GEORGETOWN, Guyana (AP) — U.S. investigators will soon examine the flight data recorders from a Caribbean Airlines jet that skidded off a rain-slicked runway in Guyana and split apart, officials said Monday. No one died in the weekend accident.
Kelly A. Nantel, a spokeswoman with the U.S. National Transportation Safety Board in Washington, said the recorders from the cracked Boeing 737-800 were expected to arrive at an agency lab on Monday evening.
The U.S. agency has a team in Guyana assisting the South American country's civil aviation authority with their crash investigation.

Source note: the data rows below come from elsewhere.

-- ==== Sys2Proof/Machine/Sched.lean ====
section
/-!
DEFINITION. Sys2Proof/Machine/Sched.lean: token buckets, admission, deficit round robin and drops (ch 12).
-/
namespace Sys2Proof.Machine
open Sys2Proof

/-- Scheduling point k: a vport for an egress point, 0x103 host delivery, 0x104-0x106 the engine pools. -/
def State.point (s : State) (k : Nat) : SchPoint := tget {} s.net.points k
/-- Change a scheduling point. -/
def modPoint (k : Nat) (f : SchPoint → SchPoint) (s : State) : State := { s with net := { s.net with points := tmod {} s.net.points k f } }
/-- Port p. -/
def State.port (s : State) (p : Nat) : Port := tget {} s.net.ports p
/-- Change port p. -/
def modPort (p : Nat) (f : Port → Port) (s : State) : State := { s with net := { s.net with ports := tmod {} s.net.ports p f } }
/-- A port that sends: up, and not signalling a fault (R352). -/
def State.portUp (s : State) (p : Nat) : Bool := (s.port p).st == 3
/-- Aggregate a. -/
def State.agg (s : State) (a : Nat) : Agg := tget {} s.net.aggs a
/-- Change aggregate a. -/
def modAgg (a : Nat) (f : Agg → Agg) (s : State) : State := { s with net := { s.net with aggs := tmod {} s.net.aggs a f } }

/-- Ports of a mode (Table 10-1). -/
def modePorts (m : Nat) : Nat := ([0, 1, 2, 4, 8, 8, 8] : List Nat).getD m 0
/-- Port rate of a mode in Mb/s (Table 10-1). -/
def modeRate (m : Nat) : Nat := ([0, 400000, 200000, 100000, 50000, 25000, 10000] : List Nat).getD m 0
/-- Lanes of port p in a mode (Table 10-1). -/
def modeLanes (m p : Nat) : List Nat :=
  let n := modePorts m
  if n = 0 then [] else (List.range (8 / n)).map (· + p * (8 / n))
/-- How many domains of a range are ON. -/
def State.onIn (s : State) (lo hi : Nat) : Nat := ((List.range (hi + 1 - lo)).filter fun i => s.isOn (lo + i)).length
/-- Capacity C of a point in Mb/s (Table 12-1; R459, 13; R509, 14; R558, 15). -/
def State.capacity (s : State) (k : Nat) : Nat :=
  if k == 0x104 then 100000 * s.onIn 65 73
  else if k == 0x105 then 100000 * s.onIn 74 80
  else if k == 0x106 then 50000 * s.onIn 81 85
  else if k == 0x103 then ([0, 2500, 5000, 8000, 16000, 32000] : List Nat).getD s.pce.speed 0 * s.pce.width
  else if inR k 0x58 0x5C then 56250
  else modeRate s.net.mode
/-- QLIMIT of a point in bytes (Table 12-5). -/
def State.qlimit (s : State) (k : Nat) : Nat :=
  let dflt := if k == 0x103 then 65536 else if 0x104 ≤ k then 131072 else if inR k 0x58 0x5C then 12800 else modeRate s.net.mode / 1000 * 256
  ((s.point k).qlimit.getD dflt) * 1024
/-- Weight of a participant; 0 is served as 1 (R445). -/
def State.weight (s : State) (p : Nat) : Nat :=
  let w := if p < 16 then (s.tenant p).weight else tget 0 s.net.weights p
  if w = 0 then 1 else w

/-! ### Token buckets (R435-R437), in 1/8 byte -/

/-- Tokens now. -/
def bucketNow (rate burst : Nat) (tokens : Int) (at_ now : Nat) : Int := min (tokens + (rate * (now - at_) : Nat)) (burst * 8192 : Nat)
/-- Bring a tenant's bucket up to date. -/
def settleTenant (t : Nat) (s : State) : State :=
  modTenant t (fun x => { x with tokens := if x.rate = 0 then x.tokens else bucketNow x.rate x.burst x.tokens x.tokensAt s.us, tokensAt := s.us }) s
/-- Bring a VF's bucket up to date. -/
def settleVf (f : Nat) (s : State) : State :=
  modVf f (fun x => { x with tokens := if x.rate = 0 then x.tokens else bucketNow x.rate x.burst x.tokens x.tokensAt s.us, tokensAt := s.us }) s
/-- Both buckets of a VF hold 0 tokens or more (R436); PF0 has none (R437). -/
def State.bucketsOk (s : State) (f : Nat) : Bool :=
  if f == pf0 then true
  else
    let v := s.vf f
    let vOk := v.rate == 0 || decide (0 ≤ bucketNow v.rate v.burst v.tokens v.tokensAt s.us)
    match v.tenant with
    | none => vOk
    | some t => let x := s.tenant t; vOk && (x.rate == 0 || decide (0 ≤ bucketNow x.rate x.burst x.tokens x.tokensAt s.us))
/-- Take the cost of an entry from both buckets (R436). -/
def takeTokens (f cost : Nat) (s : State) : State :=
  if f == pf0 then s
  else
    let s := settleVf f s
    let s := modVf f (fun x => if x.rate = 0 then x else { x with tokens := x.tokens - (cost * 8 : Nat) }) s
    match (s.vf f).tenant with
    | none => s
    | some t => modTenant t (fun x => if x.rate = 0 then x else { x with tokens := x.tokens - (cost * 8 : Nat) }) (settleTenant t s)
/-- Fill the bucket of a VF that has just been bound (R437). -/
def fillVf (f : Nat) (s : State) : State := modVf f (fun x => { x with tokens := (x.burst * 8192 : Nat), tokensAt := s.us }) s
/-- Fill the bucket of a tenant that has just become ACTIVE (R437). -/
def fillTenant (t : Nat) (s : State) : State := modTenant t (fun x => { x with tokens := (x.burst * 8192 : Nat), tokensAt := s.us }) s

/-! ### Queues -/

/-- The frame of a job. -/
def Job.frame? : Job → Option Frame
  | .send f | .deliver f _ | .crypt f _ _ _ | .openIn f _ | .store f => some f
  | _ => none
/-- Every frame the data path holds. -/
def State.frames (s : State) : List Frame :=
  s.net.inq.map (·.frame)
    ++ (s.net.points.map fun p => (p.2.queue ++ p.2.serving).filterMap fun i => i.job.frame?).flatten
    ++ (s.net.aggs.map fun a => a.2.held).flatten ++ (s.net.swWaits.filter fun w => w.copy.isNone).map (·.frame)
/-- Transmit backlog of a participant (R439). -/
def State.txBacklog (s : State) (p : Nat) : Nat := s.frames.foldl (fun n f => if f.owner == p then n + f.backlog else n) 0
/-- Bytes a participant has queued at the engine points (R439). -/
def State.engQueued (s : State) (p : Nat) : Nat :=
  [0x104, 0x105, 0x106].foldl (fun n k => ((s.point k).queue.filter fun i => i.part == p).foldl (fun n i => n + i.cost) n) 0
/-- TX_CAP of a participant in bytes. -/
def State.txCap (s : State) (p : Nat) : Nat := (if p < 16 then (s.tenant p).txCap else tget 0 s.net.txCaps p) * 1024
/-- ENG_CAP of a participant in bytes. -/
def State.engCap (s : State) (p : Nat) : Nat := (if p < 16 then (s.tenant p).engCap else tget 0 s.net.engCaps p) * 1024
/-- The scheduler admits a fetch from a ring (R436, R439). -/
def State.schAdmits (s : State) (r : Ring) : Bool :=
  let p := s.ownerOf r.fn
  s.bucketsOk r.fn
    && (if r.cls == 2 then decide (s.txBacklog p < s.txCap p) else if r.cls == 4 then decide (s.engQueued p < s.engCap p) else true)

/-- A fresh number for a frame or an item. -/
def newId (s : State) : Nat × State := (s.net.nextId, { s with net := { s.net with nextId := s.net.nextId + 1 } })
/-- Queue work at a point. -/
def enqueueAt (k part cls cost : Nat) (reserved : Bool) (job : Job) (s : State) : State :=
  let (id, s) := newId s
  modPoint k (fun x => { x with queue := x.queue ++ [{ id := id, part := part, cls := cls, cost := cost, reserved := reserved, job := job }] }) s
/-- Cost queued at a point, of one participant or of all. -/
def SchPoint.queued (x : SchPoint) (part : Option Nat) : Nat :=
  (x.queue.filter fun i => part.isNone || part == some i.part).foldl (fun n i => n + i.cost) 0
/-- R442: admission of network work of a participant. -/
def State.netAdmits (s : State) (k part : Nat) : Bool :=
  let x := s.point k
  let lim := s.qlimit k
  let total := x.queued none
  let parts := (List.range 18).filter fun p => p == part || x.queue.any fun i => i.part == p
  let w := parts.foldl (fun n p => n + s.weight p) 0
  decide (total < lim) && (decide (x.queued (some part) * w < lim * s.weight part) || decide (total * 8 < lim * 7))
/-- Account a drop and write ADMIT_DROP, at most once per point in any 1 s (R444, R456). -/
def chargeDrop (k part cost : Nat) (s : State) : State :=
  let x := s.point k
  let recent := x.drops.filter (fun d => decide (s.us < d.1 + 1000000)) ++ [(s.us, part)]
  let count (p : Nat) : Nat := (recent.filter fun d => d.2 == p).length
  let most := (List.range 18).foldl (fun m p => if count m < count p then p else m) 0
  let s := modPoint k (fun x => { x with drops := recent, served := tmod (0, 0, 0, 0) x.served part (fun c => (c.1, c.2.1, c.2.2.1 + cost, c.2.2.2 + 1)) }) s
  let code := if 0x103 ≤ k then k - 0x100 else 2
  let s := countEv 3 (k % 0x100) (18 + part) 1 (countEv 3 (k % 0x100) part cost s)
  logLimited 11 0x8001 k 1 1000000
    (detail [(16, 1, code), (17, 1, if k < 0x100 then k else 0), (18, 1, most), (20, 4, recent.length)]) s

/-! ### Deficit round robin (R445, R447) -/

/-- One round robin over backlogged queues (name, cost of the head): the queue served, and every deficit afterwards. The queue
whose turn it is goes on while its deficit covers its head; otherwise turns follow in cyclic order, each with its quantum. -/
def drrPick (heads : List (Nat × Nat)) (turn : Nat) (deficit quantum : Nat → Nat) : Option (Nat × List (Nat × Nat)) :=
  match heads.find? fun h => h.1 == turn && decide (h.2 ≤ deficit turn) with
  | some h => some (turn, heads.map fun x => (x.1, if x.1 = turn then deficit turn - h.2 else deficit x.1))
  | none =>
    let order := heads.filter (fun h => decide (turn < h.1)) ++ heads.filter fun h => decide (h.1 ≤ turn)
    let rounds (h : Nat × Nat) : Nat := max 1 (ceilDiv (h.2 - deficit h.1) (quantum h.1))
    match order.map rounds with
    | [] => none
    | r :: rs =>
      let k := rs.foldl min r
      match order.findIdx? fun h => rounds h == k with
      | none => none
      | some j =>
        let named := order.mapIdx fun i h =>
          let d := deficit h.1 + (if i ≤ j then k else k - 1) * quantum h.1
          (h.1, if i = j then d - h.2 else d)
        (order[j]?).map fun h => (h.1, named)

/-- The items of a class, or of every class at a point without classes. -/
def SchPoint.ofClass (x : SchPoint) (egress : Bool) (c : Nat) : List QItem := x.queue.filter fun i => !i.reserved && (!egress || i.cls == c)
/-- The head items of the participants, in participant order. -/
def headsOf (l : List QItem) : List (Nat × Nat) :=
  (List.range 18).filterMap fun p => (l.find? fun i => i.part == p).map fun i => (p, i.cost)
/-- The choice within a class: participant and deficits. -/
def State.pickIn (s : State) (x : SchPoint) (egress : Bool) (c : Nat) : Option (Nat × List (Nat × Nat)) :=
  drrPick (headsOf (x.ofClass egress c)) (tget 0 x.turn c) (fun p => tget 0 x.deficit (c * 32 + p)) (fun p => s.weight p * 1024)
/-- The item that the choice within a class serves. -/
def State.itemIn (s : State) (x : SchPoint) (egress : Bool) (c : Nat) : Option QItem :=
  (s.pickIn x egress c).bind fun r => (x.ofClass egress c).find? fun i => i.part == r.1
/-- Write the deficits of a class back; a queue that has become empty has deficit 0. -/
def SchPoint.settleDeficits (x : SchPoint) (egress : Bool) (c : Nat) (ds : List (Nat × Nat)) : SchPoint :=
  let left := x.ofClass egress c
  { x with deficit := (List.range 18).foldl (fun t p =>
      tput 0 t (c * 32 + p) (if left.any fun i => i.part == p then (ds.lookup p).getD 0 else 0)) x.deficit }

/-- Reserve bucket brought up to date (R449). -/
def SchPoint.refreshed (x : SchPoint) (cap now : Nat) : SchPoint :=
  { x with reserve := min (x.reserve + (cap * (now - x.reserveAt) : Nat)) (1000 * cap : Nat), reserveAt := now }
/-- Take an item out of a point's queue and account it. -/
def takeItem (k : Nat) (i : QItem) (s : State) : State :=
  let s := countEv 2 (k % 0x100) (18 + i.part) 1 (countEv 2 (k % 0x100) i.part i.cost s)
  modPoint k (fun x => { x with queue := x.queue.filter (fun j => j.id != i.id),
                                served := tmod (0, 0, 0, 0) x.served i.part (fun c => (c.1 + i.cost, c.2.1 + 1, c.2.2)) }) s

/-- The next item a point serves (R445, R447-R450, R452), taken out of its queue; paused classes are skipped. -/
def popItem (k : Nat) (paused : List Nat) (s : State) : Option (QItem × State) :=
  let cap := s.capacity k
  let egress := decide (k < 0x100)
  let s := modPoint k (fun x => x.refreshed cap s.us) s
  let x := s.point k
  match (if 0 ≤ x.reserve then x.queue.find? fun i => i.reserved else none) with
  | some i => some (i, modPoint k (fun x => { x with reserve := x.reserve - (i.cost * 160 : Nat) }) (takeItem k i s))
  | none =>
    let classes := if egress then (List.range 8).filter fun c => !paused.contains c && !(x.ofClass true c).isEmpty else if (x.ofClass false 0).isEmpty then [] else [0]
    let strict := (classes.filter fun c => x.strict.contains c).getLast?
    let choice : Option (Nat × List (Nat × Nat)) := match strict with
      | some c => some (c, [])
      | none => if !egress then classes.head?.map fun c => (c, []) else
        drrPick (classes.filterMap fun c => (s.itemIn x true c).map fun i => (c, i.cost)) x.cturn (tget 0 x.cdeficit)
          (fun c => (tget 0 x.cweight c + 1) * 1024)
    match choice with
    | none => none
    | some (c, cds) =>
      match s.itemIn x egress c, s.pickIn x egress c with
      | some i, some (p, ds) =>
        let win := if x.capAt + 100 ≤ s.us then (s.us, 0) else (x.capAt, x.capBytes)
        if s.actSet && decide (s.hkp.thrRound.cap * cap < 8 * (win.2 + i.cost)) then none
        else
          let s := takeItem k i s
          some (i, modPoint k (fun x =>
            let x := x.settleDeficits egress c ds
            { x with turn := tput 0 x.turn c p, capAt := win.1, capBytes := win.2 + i.cost,
                     cturn := if strict.isNone && egress then c else x.cturn,
                     cdeficit := cds.foldl (fun t d => tput 0 t d.1 (if (x.ofClass true d.1).isEmpty then 0 else d.2)) x.cdeficit }) s)
      | _, _ => none

/-- Drop what a reset takes out of the data path: items and frames of the functions or participants selected. -/
def purgeFrames (sel : Frame → Bool) (s : State) : State :=
  let keepItem (i : QItem) : Bool := match i.job.frame? with
    | some f => !sel f
    | none => true
  { s with net := { s.net with
      inq := s.net.inq.filter fun x => !sel x.frame
      swWaits := s.net.swWaits.filter fun x => !sel x.frame
      aggs := tmodAll {} s.net.aggs (List.range 4) (fun _ a => { a with held := a.held.filter fun f => !sel f })
      points := tmodAll {} s.net.points (s.net.points.map (·.1)) fun _ x =>
        { x with queue := x.queue.filter keepItem, serving := x.serving.filter keepItem } } }

end Sys2Proof.Machine
end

Caribbean Airlines spokeswoman Laura Asbjornsen said the pilot and crew remain in Guyana to work with investigators.
"We have no other information at this time about the incident," said Asbjornsen, adding the Trinidad-based carrier has set up a counseling center for passengers and their families.
The plane, carrying 162 people, slid off the end of the runway early Saturday.
Authorities have been upgrading systems at the airport that help pilots to land, but not all of the new systems were operating at the time of the crash, according to Guyana's Civil Aviation Director Zulfikar Mohamed.
Officials and aviation experts have cautioned it was far too early to say if the lack of the systems was a factor in the crash.
Mohamed has said there was light rain, but visibility was 5 miles (8 kilometers) at the time the plane landed early Saturday.